An uplink data bus and a downlink data bus are duplicated between the time slot conversion shelf and the terminal or transmission line interface shelf, and one of the duplexed data buses is a normal data bus that is normally used. The other is an emergency data bus (hereinafter, referred to as a data bus E) used when a normal data bus (hereinafter, referred to as a data bus N) becomes unusable due to a failure or the like.

On the other hand, the time slot conversion shelf and the terminal or transmission line interface shelf have bus buffers corresponding to the data buses in order to increase the reliability of the data to be transmitted. E
And corresponding to being duplicated.

Therefore, when the normal line is switched from the data bus N to the data bus E, the bus buffer also needs to be switched. Normally, this switching requires a certain period of time from when a failure is discovered to when it is completely switched. Digital data (hereinafter, referred to as D data) at the time when the failure is found may be transmitted as it is.

[Conventional technology]

FIG. 8 is a diagram for explaining the structure of a duplicated data bus, and FIG.
FIG. 10 is a diagram for explaining a conventional example of a duplex circuit, and FIG. 10 is a diagram for explaining a time chart in a conventional example of a duplex circuit.

FIG. 8 shows a time slot conversion felt (hereinafter referred to as an SW shelf) 1 constituting a composite synchronous multiplex terminal device and a plurality of terminal interfaces or transmission line interface shelves (hereinafter referred to as IF shelves) # 1 to #N. It shows the structure of the installed double bus.

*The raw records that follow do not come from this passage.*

/-! `State.fatal` -/

@[simp] theorem State.fatal_v (e : ErrorCode) (op : Option Word) : (s.fatal e op).v = s.v := rfl
@[simp] theorem State.fatal_i (e : ErrorCode) (op : Option Word) : (s.fatal e op).i = s.i := rfl
@[simp] theorem State.fatal_pc (e : ErrorCode) (op : Option Word) : (s.fatal e op).pc = s.pc := rfl
@[simp] theorem State.fatal_sp (e : ErrorCode) (op : Option Word) : (s.fatal e op).sp = s.sp := rfl
@[simp] theorem State.fatal_stack (e : ErrorCode) (op : Option Word) : (s.fatal e op).stack = s.stack := rfl
@[simp] theorem State.fatal_dt (e : ErrorCode) (op : Option Word) : (s.fatal e op).dt = s.dt := rfl
@[simp] theorem State.fatal_st (e : ErrorCode) (op : Option Word) : (s.fatal e op).st = s.st := rfl
@[simp] theorem State.fatal_mem (e : ErrorCode) (op : Option Word) : (s.fatal e op).mem = s.mem := rfl
@[simp] theorem State.fatal_px (e : ErrorCode) (op : Option Word) : (s.fatal e op).px = s.px := rfl
@[simp] theorem State.fatal_changed (e : ErrorCode) (op : Option Word) : (s.fatal e op).changed = s.changed := rfl
@[simp] theorem State.fatal_key (e : ErrorCode) (op : Option Word) : (s.fatal e op).key = s.key := rfl
@[simp] theorem State.fatal_lastKey (e : ErrorCode) (op : Option Word) : (s.fatal e op).lastKey = s.lastKey := rfl
@[simp] theorem State.fatal_halted (e : ErrorCode) (op : Option Word) : (s.fatal e op).halted = true := rfl
@[simp] theorem State.fatal_waitKey (e : ErrorCode) (op : Option Word) : (s.fatal e op).waitKey = s.waitKey := rfl
@[simp] theorem State.fatal_waitReg (e : ErrorCode) (op : Option Word) : (s.fatal e op).waitReg = s.waitReg := rfl
@[simp] theorem State.fatal_err (e : ErrorCode) (op : Option Word) : (s.fatal e op).err = some ⟨e, s.pc, op⟩ := rfl
@[simp] theorem State.fatal_font (e : ErrorCode) (op : Option Word) : (s.fatal e op).font = s.font := rfl
@[simp] theorem State.fatal_draws (e : ErrorCode) (op : Option Word) : (s.fatal e op).draws = s.draws := rfl
@[simp] theorem State.fatal_schedule (e : ErrorCode) (op : Option Word) : (s.fatal e op).schedule = s.schedule := rfl
@[simp] theorem State.fatal_fresh (e : ErrorCode) (op : Option Word) : (s.fatal e op).fresh = s.fresh := rfl

/-! The reset state (R42) -/

@[simp] theorem State.resetWith_v (font : Font) : (State.resetWith font).v = Vector.replicate 16 0 := rfl
@[simp] theorem State.resetWith_i (font : Font) : (State.resetWith font).i = 0 := rfl
@[simp] theorem State.resetWith_pc (font : Font) : (State.resetWith font).pc = BitVec.ofNat 16 Config.progBase := rfl
@[simp] theorem State.resetWith_sp (font : Font) : (State.resetWith font).sp = 0 := rfl
@[simp] theorem State.resetWith_stack (font : Font) : (State.resetWith font).stack = Vector.replicate 16 0 := rfl
@[simp] theorem State.resetWith_dt (font : Font) : (State.resetWith font).dt = 0 := rfl
@[simp] theorem State.resetWith_st (font : Font) : (State.resetWith font).st = 0 := rfl
@[simp] theorem State.resetWith_mem (font : Font) : (State.resetWith font).mem = [] := rfl
@[simp] theorem State.resetWith_px (font : Font) : (State.resetWith font).px = Vector.replicate 32 0 := rfl
@[simp] theorem State.resetWith_changed (font : Font) : (State.resetWith font).changed = false := rfl
@[simp] theorem State.resetWith_key (font : Font) : (State.resetWith font).key = Vector.replicate 16 false := rfl
@[simp] theorem State.resetWith_lastKey (font : Font) : (State.resetWith font).lastKey = none := rfl
@[simp] theorem State.resetWith_halted (font : Font) : (State.resetWith font).halted = false := rfl
@[simp] theorem State.resetWith_waitKey (font : Font) : (State.resetWith font).waitKey = false := rfl
@[simp] theorem State.resetWith_waitReg (font : Font) : (State.resetWith font).waitReg = 0 := rfl
@[simp] theorem State.resetWith_err (font : Font) : (State.resetWith font).err = none := rfl
@[simp] theorem State.resetWith_font (font : Font) : (State.resetWith font).font = font := rfl
@[simp] theorem State.resetWith_draws (font : Font) : (State.resetWith font).draws = 0 := rfl
@[simp] theorem State.resetWith_schedule (font : Font) : (State.resetWith font).schedule = [] := rfl
@[simp] theorem State.resetWith_fresh (font : Font) : (State.resetWith font).fresh = true := rfl

/-! Registers, memory and pixels through `readV`, `readMem` and `pixel` -/

/-- A register read after a register write (R21). -/
@[simp] theorem State.readV_writeV (x y : Nibble) (b : Byte) :
    (s.writeV x b).readV y = if y = x then b else s.readV y := by
  simp only [State.readV, State.writeV, Vector.getElem_set, ← BitVec.toNat_inj, eq_comm]

@[simp] theorem State.readMem_writeV (l : Nat) (z : Nibble) (b : Byte) : (s.writeV z b).readMem l = s.readMem l := rfl
@[simp] theorem State.pixel_writeV (c : Fin 64) (r : Fin 32) (z : Nibble) (b : Byte) : (s.writeV z b).pixel c r = s.pixel c r := rfl
@[simp] theorem State.readMem_setRegs (l : Nat) (w : Vector Byte 16) : (s.setRegs w).readMem l = s.readMem l := rfl
@[simp] theorem State.pixel_setRegs (c : Fin 64) (r : Fin 32) (w : Vector Byte 16) : (s.setRegs w).pixel c r = s.pixel c r := rfl
@[simp] theorem State.readV_setPc (r : Nibble) (p : Word) : (s.setPc p).readV r = s.readV r := rfl
@[simp] theorem State.readMem_setPc (l : Nat) (p : Word) : (s.setPc p).readMem l = s.readMem l := rfl
@[simp] theorem State.pixel_setPc (c : Fin 64) (r : Fin 32) (p : Word) : (s.setPc p).pixel c r = s.pixel c r := rfl
@[simp] theorem State.readV_setI (r : Nibble) (a : Word) : (s.setI a).readV r = s.readV r := rfl
@[simp] theorem State.readMem_setI (l : Nat) (a : Word) : (s.setI a).readMem l = s.readMem l := rfl
@[simp] theorem State.pixel_setI (c : Fin 64) (r : Fin 32) (a : Word) : (s.setI a).pixel c r = s.pixel c r := rfl
@[simp] theorem State.readV_setStack (r : Nibble) (k : Vector Word 16) (n : Fin 17) : (s.setStack k n).readV r = s.readV r := rfl
@[simp] theorem State.readMem_setStack (l : Nat) (k : Vector Word 16) (n : Fin 17) : (s.setStack k n).readMem l = s.readMem l := rfl
@[simp] theorem State.pixel_setStack (c : Fin 64) (r : Fin 32) (k : Vector Word 16) (n : Fin 17) : (s.setStack k n).pixel c r = s.pixel c r := rfl
@[simp] theorem State.readV_setDt (r : Nibble) (b : Byte) : (s.setDt b).readV r = s.readV r := rfl
@[simp] theorem State.readMem_setDt (l : Nat) (b : Byte) : (s.setDt b).readMem l = s.readMem l := rfl
@[simp] theorem State.pixel_setDt (c : Fin 64) (r : Fin 32) (b : Byte) : (s.setDt b).pixel c r = s.pixel c r := rfl
@[simp] theorem State.readV_setSt (r : Nibble) (b : Byte) : (s.setSt b).readV r = s.readV r := rfl
@[simp] theorem State.readMem_setSt (l : Nat) (b : Byte) : (s.setSt b).readMem l = s.readMem l := rfl
@[simp] theorem State.pixel_setSt (c : Fin 64) (r : Fin 32) (b : Byte) : (s.setSt b).pixel c r = s.pixel c r := rfl
@[simp] theorem State.readV_setMem (r : Nibble) (m : Memory) : (s.setMem m).readV r = s.readV r := rfl
@[simp] theorem State.pixel_setMem (c : Fin 64) (r : Fin 32) (m : Memory) : (s.setMem m).pixel c r = s.pixel c r := rfl
@[simp] theorem State.readV_storeBytes (r : Nibble) (a : Nat) (bs : List Byte) : (s.storeBytes a bs).readV r = s.readV r := rfl
@[simp] theorem State.pixel_storeBytes (c : Fin 64) (r : Fin 32) (a : Nat) (bs : List Byte) : (s.storeBytes a bs).pixel c r = s.pixel c r := rfl
@[simp] theorem State.readV_setDisplay (r : Nibble) (g : Vector DispRow 32) (c : Bool) : (s.setDisplay g c).readV r = s.readV r := rfl
@[simp] theorem State.readMem_setDisplay (l : Nat) (g : Vector DispRow 32) (c : Bool) : (s.setDisplay g c).readMem l = s.readMem l := rfl
@[simp] theorem State.readV_setKeys (r : Nibble) (k : Vector Bool 16) (l : Option Key) : (s.setKeys k l).readV r = s.readV r := rfl
@[simp] theorem State.readMem_setKeys (l : Nat) (k : Vector Bool 16) (d : Option Key) : (s.setKeys k d).readMem l = s.readMem l := rfl
@[simp] theorem State.pixel_setKeys (c : Fin 64) (r : Fin 32) (k : Vector Bool 16) (l : Option Key) : (s.setKeys k l).pixel c r = s.pixel c r := rfl
@[simp] theorem State.readV_setWait (r : Nibble) (on : Bool) (z : Nibble) : (s.setWait on z).readV r = s.readV r := rfl
@[simp] theorem State.readMem_setWait (l : Nat) (on : Bool) (z : Nibble) : (s.setWait on z).readMem l = s.readMem l := rfl
@[simp] theorem State.pixel_setWait (c : Fin 64) (r : Fin 32) (on : Bool) (z : Nibble) : (s.setWait on z).pixel c r = s.pixel c r := rfl
@[simp] theorem State.readV_countDraw (r : Nibble) : (s.countDraw).readV r = s.readV r := rfl
@[simp] theorem State.readMem_countDraw (l : Nat) : (s.countDraw).readMem l = s.readMem l := rfl
@[simp] theorem State.pixel_countDraw (c : Fin 64) (r : Fin 32) : (s.countDraw).pixel c r = s.pixel c r := rfl
@[simp] theorem State.readV_setPort (r : Nibble) (c : List Command) (f : Bool) : (s.setPort c f).readV r = s.readV r := rfl
@[simp] theorem State.readMem_setPort (l : Nat) (c : List Command) (f : Bool) : (s.setPort c f).readMem l = s.readMem l := rfl
@[simp] theorem State.pixel_setPort (c : Fin 64) (r : Fin 32) (d : List Command) (f : Bool) : (s.setPort d f).pixel c r = s.pixel c r := rfl
@[simp] theorem State.readV_fatal (r : Nibble) (e : ErrorCode) (op : Option Word) : (s.fatal e op).readV r = s.readV r := rfl
@[simp] theorem State.readMem_fatal (l : Nat) (e : ErrorCode) (op : Option Word) : (s.fatal e op).readMem l = s.readMem l := rfl
@[simp] theorem State.pixel_fatal (c : Fin 64) (r : Fin 32) (e : ErrorCode) (op : Option Word) : (s.fatal e op).pixel c r = s.pixel c r := rfl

A bus for transmitting signals from the TSW shelf 1 to the IF shelves # 1 to #N is called a down bus, and the IF shelves # 1 to #N.
A bus for carrying a signal from #N to the TSW shelf 1 is called an up bus, and both a down bus and an up bus have a normal (hereinafter referred to as N) and an emergency (hereinafter referred to as E) bus.

Normally, it is assumed that the TSW shelf 1 has a capacity of 960 TS as the number of time slots (hereinafter, referred to as TS), and each bus in this example exchanges signals at 8 Mbits.

In order to shape the waveform of the signal, the downstream bus N and the upstream bus N are temporarily exchanged with a signal via a bus buffer (hereinafter, referred to as a BUF).
# BUF-N2 for down bus N and up bus N for each N
(1) to 2 (n) and BUF-N3 (1) to 3 (n) provided corresponding to the downstream bus E and the upstream bus E are provided.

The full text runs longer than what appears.